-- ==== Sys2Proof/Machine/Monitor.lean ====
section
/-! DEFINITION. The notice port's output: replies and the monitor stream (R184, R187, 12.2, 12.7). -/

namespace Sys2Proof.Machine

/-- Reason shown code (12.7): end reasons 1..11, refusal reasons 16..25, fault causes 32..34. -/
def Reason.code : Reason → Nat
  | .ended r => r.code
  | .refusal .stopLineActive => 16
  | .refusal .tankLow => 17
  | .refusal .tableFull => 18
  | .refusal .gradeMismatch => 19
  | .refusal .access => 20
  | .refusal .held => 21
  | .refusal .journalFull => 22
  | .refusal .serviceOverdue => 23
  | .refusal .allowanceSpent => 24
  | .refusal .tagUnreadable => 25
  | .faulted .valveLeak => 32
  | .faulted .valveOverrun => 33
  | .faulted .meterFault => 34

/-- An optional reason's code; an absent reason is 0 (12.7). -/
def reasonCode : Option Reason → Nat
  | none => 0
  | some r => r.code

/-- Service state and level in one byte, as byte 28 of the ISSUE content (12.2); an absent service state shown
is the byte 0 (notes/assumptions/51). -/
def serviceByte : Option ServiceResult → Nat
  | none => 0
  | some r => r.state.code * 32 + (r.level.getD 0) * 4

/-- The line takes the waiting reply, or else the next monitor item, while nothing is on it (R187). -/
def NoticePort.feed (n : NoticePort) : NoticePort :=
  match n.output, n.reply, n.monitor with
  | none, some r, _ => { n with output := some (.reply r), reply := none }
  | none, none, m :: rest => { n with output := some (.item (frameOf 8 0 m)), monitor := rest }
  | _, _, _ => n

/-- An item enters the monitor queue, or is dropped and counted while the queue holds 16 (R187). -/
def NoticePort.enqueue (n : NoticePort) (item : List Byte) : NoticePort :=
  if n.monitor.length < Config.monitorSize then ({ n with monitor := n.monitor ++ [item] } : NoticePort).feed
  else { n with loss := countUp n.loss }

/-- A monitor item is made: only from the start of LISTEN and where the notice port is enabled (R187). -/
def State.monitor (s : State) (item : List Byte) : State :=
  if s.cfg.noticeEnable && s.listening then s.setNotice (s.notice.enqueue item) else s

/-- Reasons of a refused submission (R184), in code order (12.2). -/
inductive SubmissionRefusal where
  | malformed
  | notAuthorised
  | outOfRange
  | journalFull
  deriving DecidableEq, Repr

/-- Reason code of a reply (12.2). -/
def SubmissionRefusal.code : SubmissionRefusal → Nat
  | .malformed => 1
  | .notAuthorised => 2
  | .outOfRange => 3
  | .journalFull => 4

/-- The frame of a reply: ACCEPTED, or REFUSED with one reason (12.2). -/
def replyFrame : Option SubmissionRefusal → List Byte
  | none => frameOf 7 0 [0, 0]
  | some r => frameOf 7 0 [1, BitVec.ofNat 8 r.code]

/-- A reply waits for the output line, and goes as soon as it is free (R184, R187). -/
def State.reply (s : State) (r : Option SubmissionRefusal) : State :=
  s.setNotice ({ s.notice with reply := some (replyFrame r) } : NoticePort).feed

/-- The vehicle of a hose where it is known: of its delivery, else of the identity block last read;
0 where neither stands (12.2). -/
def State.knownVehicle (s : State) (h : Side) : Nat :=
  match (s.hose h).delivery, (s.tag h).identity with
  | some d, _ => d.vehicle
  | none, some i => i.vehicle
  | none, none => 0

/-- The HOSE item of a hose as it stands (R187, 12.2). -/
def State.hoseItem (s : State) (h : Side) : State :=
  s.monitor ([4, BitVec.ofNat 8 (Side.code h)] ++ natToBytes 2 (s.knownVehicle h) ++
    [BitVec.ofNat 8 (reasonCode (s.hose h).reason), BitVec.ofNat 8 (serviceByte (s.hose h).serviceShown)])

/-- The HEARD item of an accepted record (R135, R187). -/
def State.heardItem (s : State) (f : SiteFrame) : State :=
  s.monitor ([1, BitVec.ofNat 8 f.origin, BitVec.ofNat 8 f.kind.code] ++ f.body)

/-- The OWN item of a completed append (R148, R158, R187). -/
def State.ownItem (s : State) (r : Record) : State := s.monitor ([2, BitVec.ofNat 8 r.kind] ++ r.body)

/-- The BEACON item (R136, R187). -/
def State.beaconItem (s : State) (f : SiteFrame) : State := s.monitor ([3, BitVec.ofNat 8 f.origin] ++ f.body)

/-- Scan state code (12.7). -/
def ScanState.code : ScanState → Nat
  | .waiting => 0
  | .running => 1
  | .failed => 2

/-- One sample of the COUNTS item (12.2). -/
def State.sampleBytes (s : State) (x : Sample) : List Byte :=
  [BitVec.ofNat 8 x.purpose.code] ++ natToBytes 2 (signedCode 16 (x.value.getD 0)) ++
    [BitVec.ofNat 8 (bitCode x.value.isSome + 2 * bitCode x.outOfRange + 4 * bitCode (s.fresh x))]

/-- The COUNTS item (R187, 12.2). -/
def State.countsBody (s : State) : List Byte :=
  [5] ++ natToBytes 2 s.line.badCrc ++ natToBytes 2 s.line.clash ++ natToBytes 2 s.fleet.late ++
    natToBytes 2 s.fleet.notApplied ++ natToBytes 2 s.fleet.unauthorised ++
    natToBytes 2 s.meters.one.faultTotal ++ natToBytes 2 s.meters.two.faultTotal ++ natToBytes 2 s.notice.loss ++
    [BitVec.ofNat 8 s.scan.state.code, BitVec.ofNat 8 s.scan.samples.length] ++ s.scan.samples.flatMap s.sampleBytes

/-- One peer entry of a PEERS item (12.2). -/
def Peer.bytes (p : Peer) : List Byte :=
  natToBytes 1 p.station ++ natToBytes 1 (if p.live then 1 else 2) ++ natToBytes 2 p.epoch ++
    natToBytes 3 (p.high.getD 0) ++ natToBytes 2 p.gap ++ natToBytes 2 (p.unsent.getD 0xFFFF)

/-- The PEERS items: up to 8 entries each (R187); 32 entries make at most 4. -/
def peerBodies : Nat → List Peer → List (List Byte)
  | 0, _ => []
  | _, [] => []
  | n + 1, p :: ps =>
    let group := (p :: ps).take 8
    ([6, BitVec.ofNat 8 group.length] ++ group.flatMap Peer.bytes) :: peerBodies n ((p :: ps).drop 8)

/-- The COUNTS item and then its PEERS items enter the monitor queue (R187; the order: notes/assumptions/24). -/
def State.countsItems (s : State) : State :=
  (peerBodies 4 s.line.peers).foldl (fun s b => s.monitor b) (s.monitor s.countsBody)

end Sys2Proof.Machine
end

-------------------------

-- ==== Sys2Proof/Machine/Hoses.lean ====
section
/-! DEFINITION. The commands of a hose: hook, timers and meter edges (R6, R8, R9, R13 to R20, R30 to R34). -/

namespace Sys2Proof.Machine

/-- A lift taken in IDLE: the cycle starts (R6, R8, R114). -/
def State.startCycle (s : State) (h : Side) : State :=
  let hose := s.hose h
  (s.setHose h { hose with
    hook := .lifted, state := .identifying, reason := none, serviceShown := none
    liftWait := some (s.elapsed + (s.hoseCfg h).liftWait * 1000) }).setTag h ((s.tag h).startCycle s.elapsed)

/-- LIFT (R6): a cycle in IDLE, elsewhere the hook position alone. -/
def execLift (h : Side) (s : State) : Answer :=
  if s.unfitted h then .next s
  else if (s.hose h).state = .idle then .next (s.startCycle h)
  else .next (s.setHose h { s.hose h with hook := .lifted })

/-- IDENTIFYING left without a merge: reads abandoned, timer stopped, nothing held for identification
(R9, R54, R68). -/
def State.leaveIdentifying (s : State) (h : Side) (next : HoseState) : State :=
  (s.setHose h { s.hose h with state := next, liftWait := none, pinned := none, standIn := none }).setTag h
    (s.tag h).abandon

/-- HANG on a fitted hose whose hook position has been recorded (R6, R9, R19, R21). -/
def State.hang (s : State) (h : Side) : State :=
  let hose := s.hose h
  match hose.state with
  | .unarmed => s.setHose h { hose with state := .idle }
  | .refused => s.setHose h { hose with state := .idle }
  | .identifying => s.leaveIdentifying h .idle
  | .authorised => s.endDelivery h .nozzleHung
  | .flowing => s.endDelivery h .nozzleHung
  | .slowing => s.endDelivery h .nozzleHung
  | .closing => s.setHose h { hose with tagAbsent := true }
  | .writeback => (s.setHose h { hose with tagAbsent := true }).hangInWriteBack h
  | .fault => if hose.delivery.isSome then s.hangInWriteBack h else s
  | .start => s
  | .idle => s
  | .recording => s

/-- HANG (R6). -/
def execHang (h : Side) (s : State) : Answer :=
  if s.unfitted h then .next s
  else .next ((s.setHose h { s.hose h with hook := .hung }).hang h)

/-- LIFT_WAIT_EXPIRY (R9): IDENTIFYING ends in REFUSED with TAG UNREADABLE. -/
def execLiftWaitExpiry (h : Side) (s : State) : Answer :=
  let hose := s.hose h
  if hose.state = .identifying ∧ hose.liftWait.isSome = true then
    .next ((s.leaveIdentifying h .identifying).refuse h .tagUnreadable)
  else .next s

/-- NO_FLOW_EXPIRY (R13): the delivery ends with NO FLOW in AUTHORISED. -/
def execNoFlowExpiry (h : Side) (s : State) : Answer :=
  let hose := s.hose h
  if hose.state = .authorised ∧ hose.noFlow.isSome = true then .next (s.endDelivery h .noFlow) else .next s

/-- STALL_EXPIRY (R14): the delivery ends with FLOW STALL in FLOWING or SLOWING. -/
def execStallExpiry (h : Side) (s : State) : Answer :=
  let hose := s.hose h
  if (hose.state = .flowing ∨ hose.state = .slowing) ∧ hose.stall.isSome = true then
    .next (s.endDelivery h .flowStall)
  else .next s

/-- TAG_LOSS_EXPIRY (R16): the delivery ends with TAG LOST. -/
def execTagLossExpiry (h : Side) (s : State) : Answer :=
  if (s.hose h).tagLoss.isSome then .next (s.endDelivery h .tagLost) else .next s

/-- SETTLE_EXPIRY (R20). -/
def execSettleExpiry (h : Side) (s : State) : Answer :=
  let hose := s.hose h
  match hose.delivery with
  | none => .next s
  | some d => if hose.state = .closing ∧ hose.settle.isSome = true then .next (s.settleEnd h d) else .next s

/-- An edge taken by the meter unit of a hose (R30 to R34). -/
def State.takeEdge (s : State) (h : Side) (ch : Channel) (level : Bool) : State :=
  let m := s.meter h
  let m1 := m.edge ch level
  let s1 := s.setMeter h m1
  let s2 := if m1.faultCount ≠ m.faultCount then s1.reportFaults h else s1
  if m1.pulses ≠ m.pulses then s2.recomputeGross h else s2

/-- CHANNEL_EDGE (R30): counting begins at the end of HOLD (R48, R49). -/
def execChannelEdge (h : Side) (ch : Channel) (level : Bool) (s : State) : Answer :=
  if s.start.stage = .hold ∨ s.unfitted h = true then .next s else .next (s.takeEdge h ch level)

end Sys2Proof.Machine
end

-------------------------

Exercise directions - Return word for word the lines above from the line with "def State.leaveIdentifying (s" to the line with "def execLiftWaitExpiry (h", including both and leaving out all others.

Solution -
def State.leaveIdentifying (s : State) (h : Side) (next : HoseState) : State :=
  (s.setHose h { s.hose h with state := next, liftWait := none, pinned := none, standIn := none }).setTag h
    (s.tag h).abandon

/-- HANG on a fitted hose whose hook position has been recorded (R6, R9, R19, R21). -/
def State.hang (s : State) (h : Side) : State :=
  let hose := s.hose h
  match hose.state with
  | .unarmed => s.setHose h { hose with state := .idle }
  | .refused => s.setHose h { hose with state := .idle }
  | .identifying => s.leaveIdentifying h .idle
  | .authorised => s.endDelivery h .nozzleHung
  | .flowing => s.endDelivery h .nozzleHung
  | .slowing => s.endDelivery h .nozzleHung
  | .closing => s.setHose h { hose with tagAbsent := true }
  | .writeback => (s.setHose h { hose with tagAbsent := true }).hangInWriteBack h
  | .fault => if hose.delivery.isSome then s.hangInWriteBack h else s
  | .start => s
  | .idle => s
  | .recording => s

/-- HANG (R6). -/
def execHang (h : Side) (s : State) : Answer :=
  if s.unfitted h then .next s
  else .next ((s.setHose h { s.hose h with hook := .hung }).hang h)

/-- LIFT_WAIT_EXPIRY (R9): IDENTIFYING ends in REFUSED with TAG UNREADABLE. -/
def execLiftWaitExpiry (h : Side) (s : State) : Answer :=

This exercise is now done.